▶ **WHAT IS BEING ASKED**
Only one stretch of the records below is wanted: the lines from the one holding "def CueSheet.group (h" through the one holding "g != 0 && !a.isEmpty". Return it exactly, both ends included.

(Beginning of EXERCISE INPUTS)

/-- The sheet is discarded: its cues are cancelled, with those that had started counted when `count` says so (R78, R96) (DEDUCED, log 111). -/
def State.dropSheet (s : State) (p : Nat) (count : Bool) : State :=
  let n := (s.part p).cue.cues.length
  let s := (List.range n).foldl (fun s i =>
    match (s.part p).cue.cues[i]? with
    | some c => if c.ended then s else s.cancelCue p i (count && c.inPlace)
    | none => s) s
  let s := { s with mem := { s.mem with cueArea := s.mem.cueArea.map (fun (c : CueCopy) => if c.part == p then { c with cue := 2 ^ 32 } else c) } }
  s.modCue p (fun h => { h with loaded := false, layerCount := 0, curtain := 0xFFFF, cues := [], finals := [] })

/-! ### Curtain, selection, weights (R97 to R99) -/

/-- A cue as its next pass begins: from the sheet's values. -/
def Cue.fresh (c : Cue) : Cue :=
  { c with st := .idle, selected := false, promoted := false, weight := c.weight0, issued := 0, out := [], placed := [], lateSince := none }

/-- Promotes an alternative: its SPEC blocks become CLEAN (R98). -/
def State.promoteCue (s : State) (p i : Nat) : State :=
  match (s.part p).cue.cues[i]? with
  | none => s
  | some c =>
    let s := s.modCue p (fun h => h.modC i (fun c => { c with promoted := true, selected := true }))
    (s.mem.tags.filter (fun t => t.st == .spec && t.part == p && (s.cueIndexOf p c t.blk).isSome)).foldl
      (fun s t =>
        let s := s.nearMod t.blk (fun t => { t with st := .clean })
        match s.cueAddr p c 0 with
        | some (r, idx, off) =>
          if s.hintAt r idx (off + 4096 * ((s.cueIndexOf p c t.blk).getD 0)) = 1 then s.pinBlk t.blk else s
        | none => s) s

/-- A valid write of layer v to the curtain, v not equal to the current one (R97). A cue that the curtain passes, cancelled or not, is DONE with the
sheet's values until its next pass makes it eligible, so its group ignores selections and weights until then (R98, R99). -/
def State.moveCurtain (s : State) (p v : Nat) : State :=
  let h := (s.part p).cue
  let o := h.cur
  let span := h.distFrom v o
  let passed := h.idx.filter (fun x => decide (h.distFrom x.2.layer o < span))
  -- steps 1 and 2
  let s := passed.foldl (fun s x =>
    let c := x.2
    let s := if c.inPlace then s.cancelCue p x.1 true
      else if c.understudy && (c.st == .ready || c.st == .waiting) then s.cancelCue p x.1 false
      else s
    s.modCue p (fun h => h.modC x.1 (fun c => { c.fresh with st := .done, cut := c.cut }))) s
  let s := s.modCue p (fun h => { h with
    curtain := v, finals := h.finals.filter (fun f => !decide (h.distFrom f.1 o < span)) })
  -- steps 3 and 4
  let s := h.idx.foldl (fun s x =>
    match (s.part p).cue.cues[x.1]? with
    | none => s
    | some c =>
      let d := h.distFrom c.layer v
      if (c.st = .idle ∨ c.st = .done) ∧ d ≤ c.layers then
        let sel := c.selected
        let s := s.modCue p (fun h => h.modC x.1 (fun c => { c with st := .waiting, issued := 0, placed := [], out := [], cut := false }))
        if sel && !c.promoted then s.promoteCue p x.1 else s
      else s) s
  s.settleCue p

/-- The alternatives of a group of a layer, in sheet order (R95). -/
def CueSheet.group (h : CueSheet) (layer g : Nat) : List (Nat × Cue) := h.idx.filter (fun x => x.2.layer == layer && x.2.group == g)

/-- A CUE_SELECT or CUE_WEIGHT names a group that exists and is not DONE. -/
def CueSheet.groupOpen (h : CueSheet) (layer g : Nat) : Bool :=
  let a := h.group layer g
  g != 0 && !a.isEmpty && !(a.all (fun x => x.2.st == .done))

def State.badCue (s : State) (p : Nat) : State := s.modPart p (fun x => { x with badWrites := x.badWrites + 1 })

/-- CUE_SELECT (R98). -/
def State.cueSelect (s : State) (p layer g mask : Nat) (final : Bool) : State :=
  let h := (s.part p).cue
  if !h.groupOpen layer g || h.finals.contains (layer, g) then s.badCue p
  else
    let alts := (List.range (h.group layer g).length).zip (h.group layer g)
    let s := alts.foldl (fun s a =>
      if bit mask a.1 && a.2.2.st != .cancelled then
        (if a.2.2.st = .idle then s.modCue p (fun h => h.modC a.2.1 (fun c => { c with selected := true })) else s.promoteCue p a.2.1)
      else s) s
    let s := if final then
        alts.foldl (fun s a => match (s.part p).cue.cues[a.2.1]? with
          | some c => if c.promoted || c.selected || c.st = .cancelled then s else s.cancelCue p a.2.1 false
          | none => s) (s.modCue p (fun h => { h with finals := (layer, g) :: h.finals }))
      else s
    s.settleCue p

/-- CUE_WEIGHT (R99). -/
def State.cueWeight (s : State) (p layer g weights : Nat) : State :=
  let h := (s.part p).cue
  if !h.groupOpen layer g then s.badCue p
  else
    let alts := (List.range (h.group layer g).length).zip (h.group layer g)
    (alts.foldl (fun s a =>
      if a.2.2.understudy then s.modCue p (fun h => h.modC a.2.1 (fun c => { c with weight := bits weights (4 * a.1 + 3) (4 * a.1) })) else s) s).settleCue p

(End of EXERCISE INPUTS)

▶ **SOLUTION TO THIS EXERCISE**
def CueSheet.group (h : CueSheet) (layer g : Nat) : List (Nat × Cue) := h.idx.filter (fun x => x.2.layer == layer && x.2.group == g)

/-- A CUE_SELECT or CUE_WEIGHT names a group that exists and is not DONE. -/
def CueSheet.groupOpen (h : CueSheet) (layer g : Nat) : Bool :=
  let a := h.group layer g
  g != 0 && !a.isEmpty && !(a.all (fun x => x.2.st == .done))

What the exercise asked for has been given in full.